I understand why we moved away from this model, but it seems to be key 
for you.
There is always a trade-off between portability (and robustness) and raw 
speed...
>
> I mean, could I write a gateway that just takes a pointer to the first 
> byte in memory, figures out the size, and dumps to disk? Or maybe it 
> doesn’t work like that.

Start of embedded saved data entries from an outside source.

/-- HASH.v leaves in PBUF what PAD.v leaves there: INIT.v before it does not touch the message, and the block and output
commands after it do not touch PBUF. -/
theorem hashOf_peek_pbuf (v : Variant) (s : State) {a : Nat} (h : a < v.paddedLen s.mlen.toNat) :
    (s.hashOf v).peek .pbuf a = (s.padOf v).peek .pbuf a := by
  have hblocks : (hashBlocks v s).peek .pbuf a = ((s.initOf v).padOf v).peek .pbuf a :=
    iterate_blockOf (State.peek · .pbuf a) (fun u => blockOf_peek v u .pbuf a) _ _
  have hpad : ((s.initOf v).padOf v).peek .pbuf a = (s.padOf v).peek .pbuf a := by
    apply Option.some.inj
    rw [← peek_padOf v _ (by rwa [initOf_mlen]), initOf_message, peek_padOf v s h]
  rw [hashOf_eq, outOf_peek_pbuf, hblocks, hpad]

/-! HASH.v. -/

/-- The number of blocks in the words of the claims. -/
theorem paddedLength_div_blockBytes (v : Variant) (s : State) :
    paddedLength v s.mlen.toNat / blockBytes v = s.blocksOf v := by
  rw [paddedLength_eq, blockBytes_eq, State.blocksOf]

theorem exec_pad_of_admits {v : Variant} {s : State} (h : Admits v s) : exec v.pad s = .next (s.padOf v) := by
  obtain ⟨_, hm, hp, _⟩ := h
  rw [paddedLength_eq] at hp
  rw [exec_pad, padCommand_next _ hm hp]

/-- Settles O48: the tests of HASH.v in order; and the registers, PBUF and the frame of its effect. -/
theorem hashCommands : Obligations.HashCommands := by
  intro v s hlegal
  refine ⟨fun hm => ?_, fun hm hcap => ?_, fun hadmits => ⟨s.hashOf v, s.padOf v, exec_hash_of_admits hadmits,
    exec_pad_of_admits hadmits, ?_, ?_, ?_, fun a ha => ?_, ?_⟩⟩
  · rw [exec_hash, hashCommand, if_pos hm, raise]
  · rw [paddedLength_eq, outputLength_eq] at hcap
    rw [exec_hash, hashCommand, if_neg (Nat.not_lt.2 hm)]
    by_cases hp : s.cfg.pbufCap < v.paddedLen s.mlen.toNat
    · rw [if_pos hp, raise]
    · rw [if_neg hp, if_pos (hcap.resolve_left hp), raise]
  · rw [hashOf_plen, paddedLength_eq]
    exact Nat.mod_eq_of_lt (paddedLen_lt_of_admits hadmits)
  · rw [hashOf_bidx, paddedLength_div_blockBytes]
    exact Nat.mod_eq_of_lt (blocksOf_lt v s)
  · rw [(hashOf_dlen_of_admits hadmits).1, outputLength_eq]
  · rw [paddedLength_eq] at ha
    exact hashOf_peek_pbuf v s ha
  · rw [paddedLength_eq, outputLength_eq]
    refine (frame_hashOf v s).mono ?_ fun _ _ => id
    rintro r (hplen | hdlen | hbidx | hfile)
    · exact .inl hplen
    · exact .inr (.inr (.inl hdlen))
    · exact .inr (.inl hbidx)
    · exact .inr (.inr (.inr hfile))

/-! The step sequence of R335, one issued command after another. -/

theorem step_init {v : Variant} {s : State} (hf : s.faulted = false) (rest : List HostOp) :
    step (withOps s (command v.init :: rest)) = .next (withOps (s.initOf v) rest) := by
  rw [step_command hf, exec_init, initOf_withOps]

theorem step_pad {v : Variant} {s : State} (hm : s.mlen.toNat ≤ s.cfg.msgCap)
    (hp : v.paddedLen s.mlen.toNat ≤ s.cfg.pbufCap) (hf : s.faulted = false) (rest : List HostOp) :
    step (withOps s (command v.pad :: rest)) = .next (withOps (s.padOf v) rest) := by
  have hexec : exec v.pad (withOps s rest) = .next ((withOps s rest).padOf v) := by
    rw [exec_pad, padCommand_next (s := withOps s rest) _ hm hp]
  rw [step_command hf, hexec, padOf_withOps]

theorem step_block {v : Variant} {s : State} (hcap : s.plen.toNat ≤ s.cfg.pbufCap)
    (hblock : v.blockSize * (s.bidx.toNat + 1) ≤ s.plen.toNat) (hf : s.faulted = false) (rest : List HostOp) :
    step (withOps s (command v.blockCmd :: rest)) = .next (withOps (s.blockOf v) rest) := by
  have hexec : exec v.blockCmd (withOps s rest) = .next ((withOps s rest).blockOf v) := by
    rw [exec_blockCmd, blockCommand_next (s := withOps s rest) _ hcap hblock]
  rw [step_command hf, hexec, blockOf_withOps]

theorem step_out {v : Variant} {s : State} (hL : s.outLen v ≤ s.cfg.doutCap) (hf : s.faulted = false)
    (rest : List HostOp) : step (withOps s (command v.out :: rest)) = .next (withOps (s.outOf v) rest) := by
  have hfits : (withOps s rest).outLen v ≤ (withOps s rest).cfg.doutCap := hL
  have hexec : exec v.out (withOps s rest) = .next ((withOps s rest).outOf v) := by
    rw [exec_out, squeezeCommand_next _ hfits, ite_self]
  rw [step_command hf, hexec, outOf_withOps]

/-- The block command `n` times, with `n` whole blocks of PBUF[0..PLEN) still to come: no test fails. -/
theorem run_blocks {v : Variant} {n : Nat} {s : State} (hcap : s.plen.toNat ≤ s.cfg.pbufCap)
    (hblocks : v.blockSize * (s.bidx.toNat + n) ≤ s.plen.toNat) (hf : s.faulted = false) (rest : List HostOp) :
    Host.Core.run core n (withOps s (List.replicate n (command v.blockCmd) ++ rest)) =
      .next (withOps ((State.blockOf v)^[n] s) rest) := by
  induction n generalizing s with
  | zero => rfl
  | succ n ih =>
    have hfirst : v.blockSize * (s.bidx.toNat + 1) ≤ s.plen.toNat :=
      (Nat.mul_le_mul_left _ (by omega)).trans hblocks
    have hstep := step_block hcap hfirst hf (List.replicate n (command v.blockCmd) ++ rest)
    have hrule := blockRule_of_variant (v := v) rfl rfl (result := fun s t => t = s.blockOf v) fun _ => rfl
    obtain ⟨_, _, rfl, hbidx, _⟩ := (hrule.2 s).2 hcap hfirst
    have hrest : v.blockSize * ((s.blockOf v).bidx.toNat + n) ≤ (s.blockOf v).plen.toNat := by
      rwa [hbidx, blockOf_plen, Nat.add_assoc, Nat.add_comm 1 n]
    rw [List.replicate_succ, List.cons_append, run_step hstep, Function.iterate_succ_apply]
    exact ih (by rwa [blockOf_plen, blockOf_cfg]) hrest ((faulted_congr (blockOf_status v s)).trans hf)

theorem stepSequence_append (v : Variant) (n : Nat) (rest : List HostOp) :
    stepSequence v n ++ rest =
      command v.init :: command v.pad :: (List.replicate n (command v.blockCmd) ++ command v.out :: rest) := by
  simp [stepSequence]

/-- Where HASH.v is admitted the step sequence runs through, to the state HASH.v leaves (R262, R335). -/
theorem run_stepSequence {v : Variant} {s : State} (h : Admits v s) (hf : s.faulted = false) (rest : List HostOp) :
    Host.Core.run core (s.blocksOf v + 3) (withOps s (stepSequence v (s.blocksOf v) ++ rest)) =
      .next (withOps (s.hashOf v) rest) := by
  have h64 := paddedLen_lt_of_admits h
  obtain ⟨_, hm, hp, hL⟩ := h
  rw [paddedLength_eq] at hp
  rw [outputLength_eq] at hL
  have hplen : ((s.initOf v).padOf v).plen.toNat = v.paddedLen s.mlen.toNat := by
    rw [padOf_plen, initOf_mlen]
    exact Nat.mod_eq_of_lt h64
  have hbidx : ((s.initOf v).padOf v).bidx.toNat = 0 := by rw [padOf_bidx, initOf_bidx]; rfl
  have hfinit : (s.initOf v).faulted = false := (faulted_congr (initOf_status v s)).trans hf
  have hfpad : ((s.initOf v).padOf v).faulted = false := (faulted_congr (padOf_status v _)).trans hfinit
  have hfblocks : (hashBlocks v s).faulted = false :=
    (faulted_congr (iterate_blockOf State.status (blockOf_status v) _ _)).trans hfpad
  have hpad := step_pad (v := v) (s := s.initOf v) (by simpa using hm) (by simpa using hp) hfinit
  have hblocks := run_blocks (v := v) (n := s.blocksOf v) (s := (s.initOf v).padOf v) (by simpa [hplen] using hp)
    (by rw [hbidx, hplen, Nat.zero_add, blockSize_mul_blocksOf]) hfpad
  have hout := step_out (v := v) (s := hashBlocks v s) (by simpa [hashBlocks] using hL) hfblocks
  rw [stepSequence_append]
  exact (run_step (step_init hf _) _).trans <| (run_step (hpad _) _).trans <|
    (run_append (hblocks _) 1).trans (run_step (hout rest) 0)

/-- Settles O49: both runs end where the effect of HASH.v does. -/
theorem hashIsTheStepSequence : Obligations.HashIsTheStepSequence := by
  intro v s rest hadmits hf
  rw [paddedLength_div_blockBytes]
  exact ⟨s.hashOf v, exec_hash_of_admits hadmits, hashOf_status v s, run_stepSequence hadmits hf rest,
    run_step (step_hash hadmits hf rest) 0⟩

end Sys2Proof.Machine
end

section
/-! PROOFS. Taking the Fault (O12, O13), and which command raises which (O14): a command is its faults of the table of
R303 and, where the table gives none, its effect; said of each command skeleton, then of every command. -/

namespace Sys2Proof.Machine

open Sys2Proof.Claims

/-! STATUS after a Fault. -/

/-- Setting FAULT and FCODE touches bit 0 and bits 11:8 alone (R36, R301). -/
theorem getLsbD_statusWithFault (st : Word32) (c : BitVec 4) {n : Nat} (h0 : n ≠ 0) (hn : n < 8 ∨ 12 ≤ n) :
    (statusWithFault st c).getLsbD n = st.getLsbD n := by
  by_cases h32 : n < 32
  · have hmasks : ∀ n < 32, n ≠ 0 → n < 8 ∨ 12 ≤ n →
        ((0xfffff0fe : Nat) : Word32).getLsbD n = true ∧ ((1 : Nat) : Word32).getLsbD n = false := by decide
    obtain ⟨hkept, hfault⟩ := hmasks n h32 h0 hn
    have hcode : (c.setWidth 32 <<< 8).getLsbD n = false := by
      rw [BitVec.getLsbD_shiftLeft, BitVec.getLsbD_setWidth]
      rcases hn with hn | hn
      · simp [hn]
      · simp [BitVec.getLsbD_of_ge c (n - 8) (by omega)]
    rw [statusWithFault, BitVec.getLsbD_or, BitVec.getLsbD_or, BitVec.getLsbD_and, hkept, hfault, hcode, Bool.and_true,
      Bool.or_false, Bool.or_false]
  · rw [BitVec.getLsbD_of_ge _ n (by omega), BitVec.getLsbD_of_ge _ n (by omega)]

theorem raised_of_faulted {s : State} (h : s.faulted = true) (c : FaultCode) : s.raised c = s := if_pos h

/-- What the host reads in STATUS after the first fault. -/
theorem hostRegRead_status_raised {s : State} (h : s.status = 0) (c : FaultCode) :
    (s.raised c).hostRegRead 0x01 = (statusWithFault 0 c.code).setWidth 64 := by
  have hread : (s.raised c).hostRegRead 0x01 = (s.raised c).status.setWidth 64 := hostRegRead_number _ .status
  have hfault : (0 : Word32).getLsbD 0 = false := rfl
  rw [hread, raised_status, h, hfault, if_neg Bool.false_ne_true]

/-- Settles O12: STATUS is then FAULT and the code. -/
theorem faultCodesReadBack : Obligations.FaultCodesReadBack := fun _ h =>
  ⟨⟨_, rfl, hostRegRead_status_raised h .illcmd⟩, ⟨_, rfl, hostRegRead_status_raised h .framing⟩,
    ⟨_, rfl, hostRegRead_status_raised h .cap⟩⟩

theorem effectOf_faulted (i : Instr) (s : State) : (effectOf i s).faulted = s.faulted :=
  faulted_congr (effectOf_unwritten i s).1

/-- Settles O13: a Fault replaces two fields of STATUS; and since no effect sets FAULT, a command that ends with FAULT 1
has raised it. -/
theorem faultIsPrecise : Obligations.FaultIsPrecise := by
  refine ⟨fun c s hf => congrArg _ (raised_of_faulted hf c), fun c s hf => ⟨_, rfl, raised_faulted c s, ?_, ?_,
    raised_eq c s⟩, fun i s t hf h ht => ?_⟩
  · rw [raised_of_not_faulted hf]
    exact statusWithFault_fcode _ _
  · rw [raised_of_not_faulted hf]
    exact fun n => getLsbD_statusWithFault _ _
  · rcases exec_cases h with ⟨c, rfl⟩ | rfl
    · exact ⟨c, rfl⟩
    · rw [effectOf_faulted, hf] at ht
      exact absurd ht Bool.false_ne_true

/-! The tests of R303. -/

/-- The Fault `f`, or with none the state `t`: how a command ends (R303). -/
def faultOr (s : State) (f : Option FaultCode) (t : State) : Result :=
  match f with
  | some c => raise c s
  | none => .next t

theorem faultOr_total (s : State) (f : Option FaultCode) (t : State) : ∃ u, faultOr s f t = .next u := by
  cases f <;> exact ⟨_, rfl⟩

/-- The test of R303 on an output of `L` bytes. -/
def doutTest (s : State) (L : Nat) : Option FaultCode := if s.cfg.doutCap < L then some .cap else none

Writing a JSON exporter for storing filter 
> coefficients in a math software package seems a bit ridicules, but 
> hey, if it works it might be worth it in our case.
>
I was also wondering whether this can be done in HDF5: ie do some 
serialization of your structure and dump it in hdf5?
We use hdf5 for Labview and for some horrible structures (like arrays of 
clusters containing lots of elements of different types), we just turn 
them into byte stream and dump the stream in an hdf5 dataset.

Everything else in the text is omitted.